The Walking Dead: Taifun

Noch bist du in Sicherheit und alles ist friedlich. Aber was würdest du tun, wenn dein Heim nicht nur von einer Horde Zombies bedroht wird, sondern eine Welle von mehreren hunderttausend Zombies heranrauscht? Aufgeben? Kämpfen? Abhauen? Vor dieser Entscheidung steht nach der Zombie-Apokalypse eine Gruppe Überlebender in China.

von Lars Jeske

Robert Kirkman hat mit der Comic-Serie „The Walking Dead“ vor fast 20 Jahren dem Zombie-Genre neues Leben eingehaucht und ist damit mittlerweile im Mainstream angekommen. Die Comics wurden Teil der Popkultur und in diverse weitere sinnige und unsinnige Medien übertragen.

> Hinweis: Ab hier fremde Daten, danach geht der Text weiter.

-- ==== Sys2Proof/Machine/Cutting.lean ====
section
/-! DEFINITION. Repartition of the store (R153), cutting jobs from queueing to their end (R156-R175), and the cutting commands
(R186). -/

namespace Sys2Proof.Machine

/-! ### Jobs -/

/-- Jobs in flight: from dispatch until they complete (R158). -/
def jobRuns (j : CutJob) : Bool := j.state != .queued && j.state != .awaiting

/-- Jobs in flight. -/
def jobsRunning (s : State) : Nat := (s.cut.jobs.filter jobRuns).length

/-- Jobs queued. -/
def jobsQueued (s : State) : Nat := (s.cut.jobs.filter (fun j => j.state = .queued)).length

/-- Residue passes that run (R170). -/
def passesRunning (s : State) : Nat := (s.cut.jobs.filter (fun j => j.state = .residue)).length

/-- The job with an id. -/
def jobAt (s : State) (id : Nat) : Option CutJob := s.cut.jobs.find? (fun j => j.id = id)

/-- The state with job j in place of the one with its id. -/
def setJob (j : CutJob) (s : State) : State :=
  { s with cut := { s.cut with jobs := s.cut.jobs.map (fun k => if k.id = j.id then j else k) } }

/-- The job gone. -/
def dropJob (id : Nat) (s : State) : State :=
  { s with cut := { s.cut with jobs := s.cut.jobs.filter (fun k => k.id != id) } }

/-- The event of a job's end, on the plain's record queue where CUT_EVENTS was set when its record was posted (R175, R186). -/
def jobEvent (j : CutJob) (code source : Nat) (s : State) : State :=
  if j.events then postEventTo (plainCfg s j.plain).recQ code source j.seq s else s

/-- The job ends as expired (R153, R160): source 0 not started, 1 stopped part-way. -/
def expireJob (j : CutJob) (source : Nat) (s : State) : State :=
  jobEvent j 0x0302 source (countCut 5 j.plain 1 (dropJob j.id s))

/-- The instant at which `progress` percent of a job's span is subtracted. -/
def progressAt (j : CutJob) (progress : Nat) : BitVec 64 :=
  j.tStart + BitVec.ofNat 64 ((j.tEnd - j.tStart).toNat * progress / 100)

/-- The part of a job that is already subtracted marked PARTIAL_CUT (R154, R160, R172). -/
def partialCut (j : CutJob) (progress : Nat) (s : State) : State :=
  if progress = 0 then s
  else addMark j.plain { kind := 4, ports := 0#16, start := j.tStart, stop := some (progressAt j progress) } s

/-- The rings of enabled plains laid out anew and empty; marks, failed lists and jobs gone; a span that still runs, blanked
or of a lost lane, is marked again from here (R152-R154). -/
def repartition (s : State) : State :=
  let s1 := (s.cut.jobs.filter (fun j => j.state != .awaiting)).foldl (fun t j => expireJob j 0 t) s
  let lay (t : State) (p : Nat) : State :=
    let base := ((List.range p).map (ringBytes t)).sum
    let v := cutPlain t p
    let runs : List StoreRun := if ringBytes t p = 0 then [] else
      [{ start := now t, stop := if t.dev.clkLost then some (now t) else none }]
    setCutPlain t p { v with marks := (v.marks.filter (fun m => m.kind = 2 && m.stop.isNone)).map
                               (fun m => { m with start := antennaNow t p })
                             failed := [], decoded := [], ringBase := base, ringSize := ringBytes t p, startedAt := now t
                             runs := runs, zeros := [], cuts := [] }
  let s2 := (List.range 4).foldl lay s1
  let lost (t : State) (p : Nat) : State :=
    if (plainCfg t p).enabled then
      (maskList ((rxPlain t p).lossPorts &&& (plainCfg t p).ports)).foldl
        (fun u n => addMark p { kind := 1, ports := maskOf 16 [n], start := antennaNow u p } u) t
    else t
  (List.range 4).foldl lost s2

/-- Why a decoded frame does not become a job (R156): 0 it does, 1 cutting disabled, 2 layer, 3 span. -/
def notCut (s : State) (t : Track) : Nat :=
  let v := cutCfg s t.plain
  if !v.enable then 1
  else if v.maxLayer ≤ t.layer then 2
  else if !inRing s t.plain t.tStart || spanMarked s t.plain 3 t.tStart t.tEnd then 3
  else 0

/-- A decoded frame offered to the cutting engine (R156, R157), with the marks that its record carries. -/
def offerCut (t : Track) (notice : Bool) (s : State) : Track × State :=
  let r := notCut s t
  if r != 0 then ({ t with marks := t.marks ||| w32 (131072 * r) }, countCut (1 + r) t.plain 1 s)
  else if 256 ≤ jobsQueued s then (markTrack 4 t, raise .cutBusy (countCut 1 t.plain 1 s))
  else
    let f : CutFrame := { bw := t.bw, sf := t.sf, chan := t.chan, bytes := t.bytes, hdr := t.hdr.getD 0#24, sync := t.sync,
                          tStart := t.tStart, tEnd := t.tEnd, offset := t.offset, drift := t.drift }
    let v := cutCfg s t.plain
    let j : CutJob := { id := s.cut.nextId, seq := if notice then 0xFFFFFFFF#32 else t.seq, plain := t.plain,
                        track := t.num, layer := t.layer, tStart := t.tStart, tEnd := t.tEnd, done := t.doneAt, bw := t.bw,
                        chan := t.chan, offset := t.offset, notice := notice, frame := f, events := v.events,
                        autoRetry := v.autoRetry }
    (markTrack 16 t, countCut 0 t.plain 1 { s with cut := { s.cut with jobs := s.cut.jobs ++ [j], nextId := s.cut.nextId + 1 } })

/-- The order of cutting jobs (R16); jobs resumed after a restart come first, in their own order (R172). -/
def jobKey (j : CutJob) : List Nat := [if j.endedAt = 0#64 then 1 else 0, j.done.toNat, j.plain, j.track, j.id]

/-- One job comes before another (R16). -/
def jobBefore (a b : CutJob) : Bool := keyBefore (jobKey a) (jobKey b)

/-- The duration R160 estimates for a job in ns: its chain-samples at 4.0 G chain-samples/s. -/
def jobEstimate (s : State) (j : CutJob) : Nat := (j.tEnd - j.tStart).toNat / 80 * chainsOf s j.plain / 4

/-- The first sample of the job's span stays in the ring for the estimated duration and 10 ms more (R160). -/
def spanStays (s : State) (j : CutJob) : Bool :=
  (cutPlain s j.plain).ringSize != 0 && notBefore j.tStart (oldestAt s j.plain (after s (jobEstimate s j + 10000000)))

/-- A job that ends as expired before its subtraction goes on; what an earlier run of it subtracted is marked (R160, R154,
R172). -/
def expireUnstarted (j : CutJob) (s : State) : State := partialCut j j.progress (expireJob j 0 s)

/-- A queued job dispatched, or ended: its span would not stay, or an uncorrectable error has marked it (R23, R160; log
107). -/
def dispatchJob (j : CutJob) (s : State) : State :=
  if spanStays s j && !spanMarked s j.plain 3 j.tStart j.tEnd then setJob { j with state := .dispatched } s
  else expireUnstarted j s

/-- The first queued job dispatched, while fewer than 64 are in flight (R158). -/
def dispatchNext (s : State) : State :=
  match firstBy jobBefore (s.cut.jobs.filter (fun j => j.state = .queued)) with
  | none => s
  | some j => if 64 ≤ jobsRunning s then s else dispatchJob j s

/-- CUT_JOB_DISPATCH (R158, R160). -/
def execCutJobDispatch (s : State) : Host.Outcome State Fault Refusal := .next (dispatchNext s)

/-- The spans of two jobs of one plain overlap (R159). -/
def overlap (a b c d : BitVec 64) : Bool := a ≤ d && c ≤ b

/-- A residue track of the plain is reading samples inside the job's span (R159). -/
def readInside (s : State) (j : CutJob) : Bool :=
  s.rx.tracks.any (fun t => t.plain = j.plain && t.job.isSome && inProgress t && t.tStart ≤ j.tEnd
    && (t.hdr.isNone || j.tStart ≤ t.tEnd))

/-- An earlier job that the job overlaps has not completed (R159). -/
def waitsForJob (s : State) (j : CutJob) : Bool :=
  s.cut.jobs.any (fun k => k.plain = j.plain && k.state != .awaiting && jobBefore k j
    && overlap j.tStart j.tEnd k.tStart k.tEnd)

/-- The subtraction of a job opened on its plain's ring; a resumed one goes on from where it stood (R165). -/
def openCut (j : CutJob) (s : State) : State :=
  let v := cutPlain s j.plain
  if (cutRecOf s j.plain j.id).isSome then s
  else setCutPlain s j.plain { v with cuts := v.cuts ++ [{ job := j.id, frame := j.frame, upto := j.tStart }] }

Somit gibt es neben der erfolgreichen TV-Serie samt Spin-Off auch selbstverständlich Videospiele, Brett- und Kartenspiele sowie ein Malheft und Puzzle. Naheliegenden ist dabei natürlich eine Adaptionen als Romane, von denen es ebenfalls bereits einige gibt. Das neueste Werk ist das von Wesley Chu verfasste „Taifun“.

Themen und Geschichten gibt es schließlich noch genügend, sind doch bei weitem die meisten Geschichten noch unerzählt. Schließlich liegt bei Kirkman als Amerikaner nicht allzu überraschend der Fokus auf einer Gruppe Amerikaner, die sich in den USA durchschlagen und gegen die Gräuel der neuen Welt stellen müssen. Somit ist es thematisch eine willkommene Abwechslung, dass sich Chu für das Thema Asien und dabei China entschieden hat. Da somit nur die Grundthese für die Situation in der Welt als Hintergrundmotiv gewählt wurde, kann sich der Autor völlig frei aller bisherigen Zeitachsen und Charaktere bewegen, da die Geschichte in keinem Bezug zu anderen Geschehnissen oder Personen der bekannten Comic-Serie stehen muss.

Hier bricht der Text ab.